Start of Records for the exercise

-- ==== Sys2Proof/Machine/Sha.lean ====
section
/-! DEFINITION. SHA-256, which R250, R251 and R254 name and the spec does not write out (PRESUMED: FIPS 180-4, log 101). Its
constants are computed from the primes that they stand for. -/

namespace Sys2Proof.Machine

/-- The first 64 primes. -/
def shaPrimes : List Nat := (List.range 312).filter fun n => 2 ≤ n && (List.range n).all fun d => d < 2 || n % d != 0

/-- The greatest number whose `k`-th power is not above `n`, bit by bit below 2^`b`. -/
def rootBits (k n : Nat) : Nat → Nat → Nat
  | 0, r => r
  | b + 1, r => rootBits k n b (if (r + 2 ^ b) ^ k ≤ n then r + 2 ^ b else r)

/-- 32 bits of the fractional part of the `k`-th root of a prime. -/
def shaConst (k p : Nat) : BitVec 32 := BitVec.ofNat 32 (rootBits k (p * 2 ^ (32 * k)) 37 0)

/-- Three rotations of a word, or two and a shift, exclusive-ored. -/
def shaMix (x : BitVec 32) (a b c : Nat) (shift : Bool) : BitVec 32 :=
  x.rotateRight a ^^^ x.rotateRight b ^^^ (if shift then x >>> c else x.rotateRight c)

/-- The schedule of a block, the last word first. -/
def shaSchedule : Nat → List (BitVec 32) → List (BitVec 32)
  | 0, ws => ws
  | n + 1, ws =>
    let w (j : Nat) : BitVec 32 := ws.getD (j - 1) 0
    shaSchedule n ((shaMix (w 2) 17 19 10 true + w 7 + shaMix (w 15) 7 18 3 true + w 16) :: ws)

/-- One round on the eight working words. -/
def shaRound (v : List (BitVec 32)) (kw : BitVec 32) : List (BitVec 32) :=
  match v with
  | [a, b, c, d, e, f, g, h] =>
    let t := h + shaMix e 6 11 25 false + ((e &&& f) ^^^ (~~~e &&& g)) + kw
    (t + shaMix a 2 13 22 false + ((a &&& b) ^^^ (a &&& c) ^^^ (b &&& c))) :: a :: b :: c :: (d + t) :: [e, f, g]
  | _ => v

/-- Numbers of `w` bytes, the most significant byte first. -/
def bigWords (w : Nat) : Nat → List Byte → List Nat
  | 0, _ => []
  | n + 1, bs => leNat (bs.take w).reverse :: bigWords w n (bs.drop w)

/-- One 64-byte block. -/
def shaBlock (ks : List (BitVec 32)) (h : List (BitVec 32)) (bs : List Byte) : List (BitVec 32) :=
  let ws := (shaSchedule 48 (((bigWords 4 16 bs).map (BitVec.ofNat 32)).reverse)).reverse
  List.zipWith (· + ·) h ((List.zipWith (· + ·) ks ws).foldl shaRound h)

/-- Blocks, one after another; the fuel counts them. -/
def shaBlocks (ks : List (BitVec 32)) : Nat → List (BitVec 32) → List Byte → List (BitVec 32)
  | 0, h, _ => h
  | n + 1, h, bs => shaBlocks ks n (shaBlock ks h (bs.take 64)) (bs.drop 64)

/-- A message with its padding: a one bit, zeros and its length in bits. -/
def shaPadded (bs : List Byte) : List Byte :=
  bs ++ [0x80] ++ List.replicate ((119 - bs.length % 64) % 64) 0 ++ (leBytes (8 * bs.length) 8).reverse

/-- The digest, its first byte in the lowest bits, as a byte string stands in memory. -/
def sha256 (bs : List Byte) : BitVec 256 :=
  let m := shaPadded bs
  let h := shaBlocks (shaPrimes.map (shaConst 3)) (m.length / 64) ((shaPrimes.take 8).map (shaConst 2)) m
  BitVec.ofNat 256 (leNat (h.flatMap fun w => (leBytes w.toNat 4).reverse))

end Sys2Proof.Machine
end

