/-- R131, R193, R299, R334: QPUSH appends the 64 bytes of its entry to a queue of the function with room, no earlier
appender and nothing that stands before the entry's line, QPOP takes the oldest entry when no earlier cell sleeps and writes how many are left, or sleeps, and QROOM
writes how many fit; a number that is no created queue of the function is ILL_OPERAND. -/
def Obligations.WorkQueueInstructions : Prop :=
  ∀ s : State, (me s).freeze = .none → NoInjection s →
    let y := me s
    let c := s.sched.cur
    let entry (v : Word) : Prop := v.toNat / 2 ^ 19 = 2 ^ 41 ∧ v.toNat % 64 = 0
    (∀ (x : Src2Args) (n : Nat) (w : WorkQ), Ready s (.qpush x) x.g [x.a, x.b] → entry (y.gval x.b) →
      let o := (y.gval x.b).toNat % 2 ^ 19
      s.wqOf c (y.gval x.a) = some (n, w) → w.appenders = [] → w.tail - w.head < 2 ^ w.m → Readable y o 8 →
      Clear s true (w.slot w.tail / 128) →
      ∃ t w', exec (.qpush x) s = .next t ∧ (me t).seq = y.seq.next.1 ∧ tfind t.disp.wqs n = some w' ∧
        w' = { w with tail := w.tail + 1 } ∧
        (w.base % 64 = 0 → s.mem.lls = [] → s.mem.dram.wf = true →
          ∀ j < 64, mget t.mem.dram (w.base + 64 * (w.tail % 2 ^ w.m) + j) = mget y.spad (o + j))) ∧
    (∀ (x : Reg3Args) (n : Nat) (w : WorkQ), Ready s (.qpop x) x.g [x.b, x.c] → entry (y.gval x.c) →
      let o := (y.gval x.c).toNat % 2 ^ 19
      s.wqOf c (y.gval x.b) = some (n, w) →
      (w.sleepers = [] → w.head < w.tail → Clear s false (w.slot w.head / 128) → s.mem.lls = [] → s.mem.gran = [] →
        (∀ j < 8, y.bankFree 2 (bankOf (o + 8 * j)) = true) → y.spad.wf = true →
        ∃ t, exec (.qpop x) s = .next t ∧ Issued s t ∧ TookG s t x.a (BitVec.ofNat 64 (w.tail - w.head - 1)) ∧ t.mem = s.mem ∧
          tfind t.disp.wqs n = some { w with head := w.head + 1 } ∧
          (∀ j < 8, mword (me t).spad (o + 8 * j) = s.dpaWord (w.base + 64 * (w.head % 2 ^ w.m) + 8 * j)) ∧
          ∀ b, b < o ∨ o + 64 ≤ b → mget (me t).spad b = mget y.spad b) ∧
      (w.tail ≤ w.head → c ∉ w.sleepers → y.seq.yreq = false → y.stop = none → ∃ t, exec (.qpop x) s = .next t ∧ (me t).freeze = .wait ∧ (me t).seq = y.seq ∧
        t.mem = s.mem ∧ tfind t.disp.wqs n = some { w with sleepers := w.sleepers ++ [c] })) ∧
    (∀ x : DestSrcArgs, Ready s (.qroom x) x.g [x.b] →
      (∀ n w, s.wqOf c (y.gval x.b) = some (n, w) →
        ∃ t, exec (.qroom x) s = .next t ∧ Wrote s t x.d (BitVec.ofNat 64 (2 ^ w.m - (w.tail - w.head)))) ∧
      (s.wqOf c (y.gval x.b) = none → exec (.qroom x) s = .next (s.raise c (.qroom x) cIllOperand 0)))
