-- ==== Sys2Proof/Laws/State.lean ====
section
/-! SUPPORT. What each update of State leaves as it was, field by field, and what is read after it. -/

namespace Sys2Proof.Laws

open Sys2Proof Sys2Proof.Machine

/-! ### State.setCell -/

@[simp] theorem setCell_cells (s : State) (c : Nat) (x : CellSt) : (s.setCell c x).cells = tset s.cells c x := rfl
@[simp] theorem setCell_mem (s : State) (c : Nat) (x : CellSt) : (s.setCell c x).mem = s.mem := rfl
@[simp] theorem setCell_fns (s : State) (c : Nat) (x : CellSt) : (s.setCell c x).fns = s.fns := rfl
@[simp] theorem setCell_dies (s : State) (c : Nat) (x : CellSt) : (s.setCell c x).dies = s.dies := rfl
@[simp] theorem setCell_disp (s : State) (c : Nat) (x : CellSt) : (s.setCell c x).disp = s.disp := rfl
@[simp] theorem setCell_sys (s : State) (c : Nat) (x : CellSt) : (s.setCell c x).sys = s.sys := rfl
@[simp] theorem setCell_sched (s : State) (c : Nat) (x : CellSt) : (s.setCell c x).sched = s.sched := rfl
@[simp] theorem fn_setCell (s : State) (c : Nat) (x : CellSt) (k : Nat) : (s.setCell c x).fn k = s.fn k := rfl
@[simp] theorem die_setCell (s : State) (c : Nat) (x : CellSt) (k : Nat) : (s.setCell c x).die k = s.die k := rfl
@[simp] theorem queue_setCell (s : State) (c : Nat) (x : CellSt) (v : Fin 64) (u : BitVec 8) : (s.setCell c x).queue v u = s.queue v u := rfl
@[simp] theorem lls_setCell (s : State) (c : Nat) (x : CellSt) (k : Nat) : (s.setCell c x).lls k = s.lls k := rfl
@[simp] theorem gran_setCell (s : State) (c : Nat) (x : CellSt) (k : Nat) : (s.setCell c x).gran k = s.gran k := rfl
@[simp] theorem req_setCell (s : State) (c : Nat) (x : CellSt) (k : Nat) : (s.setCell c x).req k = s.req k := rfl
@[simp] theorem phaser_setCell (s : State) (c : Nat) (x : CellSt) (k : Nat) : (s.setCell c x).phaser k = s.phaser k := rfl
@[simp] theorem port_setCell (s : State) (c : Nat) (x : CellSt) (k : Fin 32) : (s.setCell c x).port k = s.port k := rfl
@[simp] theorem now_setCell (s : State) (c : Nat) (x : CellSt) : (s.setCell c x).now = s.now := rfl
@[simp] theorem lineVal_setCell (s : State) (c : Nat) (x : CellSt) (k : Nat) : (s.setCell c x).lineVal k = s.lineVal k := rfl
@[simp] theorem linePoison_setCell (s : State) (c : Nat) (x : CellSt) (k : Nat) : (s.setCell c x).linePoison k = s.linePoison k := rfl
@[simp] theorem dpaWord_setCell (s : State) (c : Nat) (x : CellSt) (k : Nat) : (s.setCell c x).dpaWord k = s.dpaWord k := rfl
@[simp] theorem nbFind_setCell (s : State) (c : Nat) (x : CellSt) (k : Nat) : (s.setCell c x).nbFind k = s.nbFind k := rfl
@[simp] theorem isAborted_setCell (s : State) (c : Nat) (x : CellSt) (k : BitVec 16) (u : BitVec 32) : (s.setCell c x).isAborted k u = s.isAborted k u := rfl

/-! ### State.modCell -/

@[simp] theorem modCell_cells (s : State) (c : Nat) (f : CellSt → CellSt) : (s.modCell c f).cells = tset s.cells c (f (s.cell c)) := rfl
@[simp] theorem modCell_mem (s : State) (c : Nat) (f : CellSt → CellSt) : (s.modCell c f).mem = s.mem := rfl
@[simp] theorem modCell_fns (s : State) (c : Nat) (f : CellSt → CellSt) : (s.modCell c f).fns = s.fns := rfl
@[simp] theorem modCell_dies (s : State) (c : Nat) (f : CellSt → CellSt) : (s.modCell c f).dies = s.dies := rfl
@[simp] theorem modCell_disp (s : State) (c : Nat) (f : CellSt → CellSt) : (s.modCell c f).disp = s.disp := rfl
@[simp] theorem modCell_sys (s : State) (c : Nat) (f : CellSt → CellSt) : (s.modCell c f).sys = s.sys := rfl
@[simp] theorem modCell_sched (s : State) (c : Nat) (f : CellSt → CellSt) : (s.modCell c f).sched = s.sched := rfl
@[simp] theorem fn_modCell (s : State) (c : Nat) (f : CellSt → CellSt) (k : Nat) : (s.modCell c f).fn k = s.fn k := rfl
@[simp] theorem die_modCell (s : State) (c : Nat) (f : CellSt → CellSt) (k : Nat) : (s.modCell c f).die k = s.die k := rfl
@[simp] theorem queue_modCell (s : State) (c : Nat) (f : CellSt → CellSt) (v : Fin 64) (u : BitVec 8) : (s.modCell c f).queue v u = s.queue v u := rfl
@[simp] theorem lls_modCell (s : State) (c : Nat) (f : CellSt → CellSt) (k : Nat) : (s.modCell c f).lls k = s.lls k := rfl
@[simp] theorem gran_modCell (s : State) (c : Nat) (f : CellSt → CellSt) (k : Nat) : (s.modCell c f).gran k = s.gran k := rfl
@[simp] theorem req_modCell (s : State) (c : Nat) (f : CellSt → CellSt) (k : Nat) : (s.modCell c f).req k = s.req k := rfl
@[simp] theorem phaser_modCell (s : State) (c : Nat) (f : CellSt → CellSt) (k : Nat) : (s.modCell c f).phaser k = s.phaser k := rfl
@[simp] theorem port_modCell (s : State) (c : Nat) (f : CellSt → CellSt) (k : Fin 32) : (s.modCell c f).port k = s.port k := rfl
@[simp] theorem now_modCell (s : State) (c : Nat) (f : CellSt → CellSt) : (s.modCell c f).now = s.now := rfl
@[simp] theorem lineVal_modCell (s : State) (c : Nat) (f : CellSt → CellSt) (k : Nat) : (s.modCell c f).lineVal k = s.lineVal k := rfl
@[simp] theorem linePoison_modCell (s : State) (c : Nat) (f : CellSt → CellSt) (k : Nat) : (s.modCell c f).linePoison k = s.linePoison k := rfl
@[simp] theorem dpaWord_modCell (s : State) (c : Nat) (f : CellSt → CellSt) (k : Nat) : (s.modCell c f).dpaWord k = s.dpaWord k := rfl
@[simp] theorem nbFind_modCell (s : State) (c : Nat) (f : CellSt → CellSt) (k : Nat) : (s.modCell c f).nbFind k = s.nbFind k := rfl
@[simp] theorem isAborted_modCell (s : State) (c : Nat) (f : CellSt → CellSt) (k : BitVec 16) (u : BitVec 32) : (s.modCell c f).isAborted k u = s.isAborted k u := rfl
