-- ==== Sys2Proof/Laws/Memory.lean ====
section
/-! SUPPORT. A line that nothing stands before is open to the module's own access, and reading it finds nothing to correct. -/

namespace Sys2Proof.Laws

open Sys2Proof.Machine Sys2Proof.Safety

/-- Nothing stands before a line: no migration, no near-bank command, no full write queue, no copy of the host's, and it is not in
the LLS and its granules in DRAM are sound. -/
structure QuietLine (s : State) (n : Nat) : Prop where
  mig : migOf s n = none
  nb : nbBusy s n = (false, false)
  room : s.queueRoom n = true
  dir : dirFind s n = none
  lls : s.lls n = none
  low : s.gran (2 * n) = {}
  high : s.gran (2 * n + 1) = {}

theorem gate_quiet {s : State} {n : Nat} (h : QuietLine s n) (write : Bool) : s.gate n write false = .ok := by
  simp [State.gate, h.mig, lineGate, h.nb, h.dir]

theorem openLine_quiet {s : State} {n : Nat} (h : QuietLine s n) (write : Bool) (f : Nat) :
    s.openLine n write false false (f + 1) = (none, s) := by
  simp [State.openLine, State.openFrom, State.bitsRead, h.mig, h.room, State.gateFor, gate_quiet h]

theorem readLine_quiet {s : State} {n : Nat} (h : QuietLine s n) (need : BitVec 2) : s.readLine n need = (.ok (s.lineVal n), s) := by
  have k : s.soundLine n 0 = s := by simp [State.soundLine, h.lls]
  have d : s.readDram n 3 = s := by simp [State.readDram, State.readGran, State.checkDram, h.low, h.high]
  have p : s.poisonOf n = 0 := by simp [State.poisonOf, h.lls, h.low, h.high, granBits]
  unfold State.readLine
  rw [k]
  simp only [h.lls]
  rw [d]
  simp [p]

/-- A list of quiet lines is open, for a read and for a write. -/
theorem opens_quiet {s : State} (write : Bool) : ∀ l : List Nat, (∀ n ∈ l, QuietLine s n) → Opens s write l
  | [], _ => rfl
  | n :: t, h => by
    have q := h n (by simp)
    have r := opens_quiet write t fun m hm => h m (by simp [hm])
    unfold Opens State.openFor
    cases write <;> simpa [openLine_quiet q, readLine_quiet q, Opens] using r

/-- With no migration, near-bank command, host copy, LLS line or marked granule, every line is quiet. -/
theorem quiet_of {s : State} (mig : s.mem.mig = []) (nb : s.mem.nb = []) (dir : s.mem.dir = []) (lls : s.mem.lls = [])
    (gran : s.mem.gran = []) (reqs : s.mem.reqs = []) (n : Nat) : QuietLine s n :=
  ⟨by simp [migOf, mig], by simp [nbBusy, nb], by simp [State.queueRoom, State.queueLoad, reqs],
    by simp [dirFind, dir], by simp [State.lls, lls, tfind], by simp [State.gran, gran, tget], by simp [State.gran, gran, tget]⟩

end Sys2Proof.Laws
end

End of Records for the exercise

Of the entries above, transcribe exactly those lines that fall between the line containing "theorem queue_modCell (s" and the line containing "room : s.queueRoom n = true", together with those two lines.

Task result:
@[simp] theorem queue_modCell (s : State) (c : Nat) (f : CellSt → CellSt) (v : Fin 64) (u : BitVec 8) : (s.modCell c f).queue v u = s.queue v u := rfl
@[simp] theorem lls_modCell (s : State) (c : Nat) (f : CellSt → CellSt) (k : Nat) : (s.modCell c f).lls k = s.lls k := rfl
@[simp] theorem gran_modCell (s : State) (c : Nat) (f : CellSt → CellSt) (k : Nat) : (s.modCell c f).gran k = s.gran k := rfl
@[simp] theorem req_modCell (s : State) (c : Nat) (f : CellSt → CellSt) (k : Nat) : (s.modCell c f).req k = s.req k := rfl
@[simp] theorem phaser_modCell (s : State) (c : Nat) (f : CellSt → CellSt) (k : Nat) : (s.modCell c f).phaser k = s.phaser k := rfl
@[simp] theorem port_modCell (s : State) (c : Nat) (f : CellSt → CellSt) (k : Fin 32) : (s.modCell c f).port k = s.port k := rfl
@[simp] theorem now_modCell (s : State) (c : Nat) (f : CellSt → CellSt) : (s.modCell c f).now = s.now := rfl
@[simp] theorem lineVal_modCell (s : State) (c : Nat) (f : CellSt → CellSt) (k : Nat) : (s.modCell c f).lineVal k = s.lineVal k := rfl
@[simp] theorem linePoison_modCell (s : State) (c : Nat) (f : CellSt → CellSt) (k : Nat) : (s.modCell c f).linePoison k = s.linePoison k := rfl
@[simp] theorem dpaWord_modCell (s : State) (c : Nat) (f : CellSt → CellSt) (k : Nat) : (s.modCell c f).dpaWord k = s.dpaWord k := rfl
@[simp] theorem nbFind_modCell (s : State) (c : Nat) (f : CellSt → CellSt) (k : Nat) : (s.modCell c f).nbFind k = s.nbFind k := rfl
@[simp] theorem isAborted_modCell (s : State) (c : Nat) (f : CellSt → CellSt) (k : BitVec 16) (u : BitVec 32) : (s.modCell c f).isAborted k u = s.isAborted k u := rfl
-- ==== Sys2Proof/Laws/Memory.lean ====
section
/-! SUPPORT. A line that nothing stands before is open to the module's own access, and reading it finds nothing to correct. -/

namespace Sys2Proof.Laws

open Sys2Proof.Machine Sys2Proof.Safety

/-- Nothing stands before a line: no migration, no near-bank command, no full write queue, no copy of the host's, and it is not in
the LLS and its granules in DRAM are sound. -/
structure QuietLine (s : State) (n : Nat) : Prop where
  mig : migOf s n = none
  nb : nbBusy s n = (false, false)
  room : s.queueRoom n = true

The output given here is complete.